When I was working full time, having a child called home from school was a major inconvenience because it would always be on a day that I had an important meeting to go to, a presentation to make etc etc. The priority however should have been my child( you may disagree with this!) and of course I always ended up with guilt, anger and frustration at both the workplace, the child and me, a very stressful time.
What a difference to be able to say
yes, I will come and collect him.
What a difference to be able to spend time and ask
' so what do you need, what is happening where does it hurt?
Of course I miss the importance of being important at meetings and presentations and all that it brings with it, but I value my children and when they are ill, insecure and have tummy ache, they need my attention, my care, love and warmth more than I need the meetings and the presentation however inconvenient that is to others.

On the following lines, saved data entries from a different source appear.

theorem respond_keeps (r : MgtRsp) (h : Keeps ps s u) (hmgt : Part.mgt ∈ ps) :
    Keeps ps s (respond r u) := by
  unfold respond
  repeat' first
    | with_reducible assumption
    | with_reducible intro _
    | (extract_lets +onlyGivenNames t
       first
       | (refine Keeps.gen ps s t ?_ ?_
          on_goal 1 => subst t
          on_goal 2 => (intro ht; clear_value t))
       | (refine Keeps.gen ps s t.2 ?_ ?_
          on_goal 1 => subst t
          on_goal 2 => (intro ht; clear_value t))
       | (refine Keeps.gen ps s t.2.2 ?_ ?_
          on_goal 1 => subst t
          on_goal 2 => (intro ht; clear_value t))
       | (refine Keeps.genO ps s t ?_ ?_
          on_goal 1 => subst t
          on_goal 2 => (intro ht; clear_value t))
       | (refine Keeps.genO2 ps s t ?_ ?_
          on_goal 1 => subst t
          on_goal 2 => (intro ht; clear_value t))
       | (refine Keeps.gen ps s t.2.2.2 ?_ ?_
          on_goal 1 => subst t
          on_goal 2 => (intro ht; clear_value t))
       | (have hf := fun x => t x
          clear hf
          subst t
          try beta_reduce)
       | clear_value t)
    | with_reducible apply Keeps.ite
    | with_reducible apply Keeps.ite2
    | with_reducible apply KeepsO.ite
    | with_reducible apply KeepsO.some
    | with_reducible apply KeepsO2.ite
    | with_reducible apply KeepsO2.some
    | exact KeepsO2.none
    | exact KeepsO.none
    | with_reducible apply Keeps.ite3
    | with_reducible apply Keeps.foldl
    | with_reducible apply Keeps.foldlP
    | split
    | refine Keeps.of_eq2 (by assumption) ?_
    | refine Keeps.of_eq3 (by assumption) ?_
    | refine Keeps.of_some (by assumption) ?_
    | refine Keeps.of_some2 (by assumption) ?_
    | refine Keeps.of_some3 (by assumption) ?_
    | dsimp only
    | (conv => (arg 3; arg 29)
       refine Keeps.mk' ?_ rfl rfl rfl rfl rfl rfl rfl
        (fun q hn => by cases q <;> first | exact rfl | exact ⟨rfl, rfl⟩ | exact absurd (by assumption) hn))

theorem entdaa_keeps (addr : Nat) (h : Keeps ps s u) (hregs : Part.regs ∈ ps) (hmgt : Part.mgt ∈ ps) :
    Keeps ps s (entdaa addr u) := by
  unfold entdaa
  repeat' first
    | with_reducible assumption
    | with_reducible intro _
    | (extract_lets +onlyGivenNames t
       first
       | (refine Keeps.gen ps s t ?_ ?_
          on_goal 1 => subst t
          on_goal 2 => (intro ht; clear_value t))
       | (refine Keeps.gen ps s t.2 ?_ ?_
          on_goal 1 => subst t
          on_goal 2 => (intro ht; clear_value t))
       | (refine Keeps.gen ps s t.2.2 ?_ ?_
          on_goal 1 => subst t
          on_goal 2 => (intro ht; clear_value t))
       | (refine Keeps.genO ps s t ?_ ?_
          on_goal 1 => subst t
          on_goal 2 => (intro ht; clear_value t))
       | (refine Keeps.genO2 ps s t ?_ ?_
          on_goal 1 => subst t
          on_goal 2 => (intro ht; clear_value t))
       | (refine Keeps.gen ps s t.2.2.2 ?_ ?_
          on_goal 1 => subst t
          on_goal 2 => (intro ht; clear_value t))
       | (have hf := fun x => t x
          clear hf
          subst t
          try beta_reduce)
       | clear_value t)
    | with_reducible apply State.set_keeps
    | with_reducible apply Keeps.ite
    | with_reducible apply Keeps.ite2
    | with_reducible apply KeepsO.ite
    | with_reducible apply KeepsO.some
    | with_reducible apply KeepsO2.ite
    | with_reducible apply KeepsO2.some
    | exact KeepsO2.none
    | exact KeepsO.none
    | with_reducible apply Keeps.ite3
    | with_reducible apply Keeps.foldl
    | with_reducible apply Keeps.foldlP
    | split
    | refine Keeps.of_eq2 (by assumption) ?_
    | refine Keeps.of_eq3 (by assumption) ?_
    | refine Keeps.of_some (by assumption) ?_
    | refine Keeps.of_some2 (by assumption) ?_
    | refine Keeps.of_some3 (by assumption) ?_
    | dsimp only
    | (conv => (arg 3; arg 29)
       refine Keeps.mk' ?_ rfl rfl rfl rfl rfl rfl rfl
        (fun q hn => by cases q <;> first | exact rfl | exact ⟨rfl, rfl⟩ | exact absurd (by assumption) hn))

Today, I will probably have to watch the odd children's DVD, snuggled up on the sofa, my writing will have to wait, the housework will have to wait, the garden will have to wait ( it is raining though) ................it is an unexpected moment of togetherness on the sofa, a time for me to listen, a time to share.........and hopefully, my son will be replenished enough tomorrow to go back to school and get on with life.
Slowing down for us is the same thing, we need that time snuggled up on the sofa to replenish and to be listened to, to dream and to make plans to make our dreams a reality. Sounds like another Sunday then, a day of rest but it is anything but...I am investing time and care on the next generation and that is an important job and far from insignificant.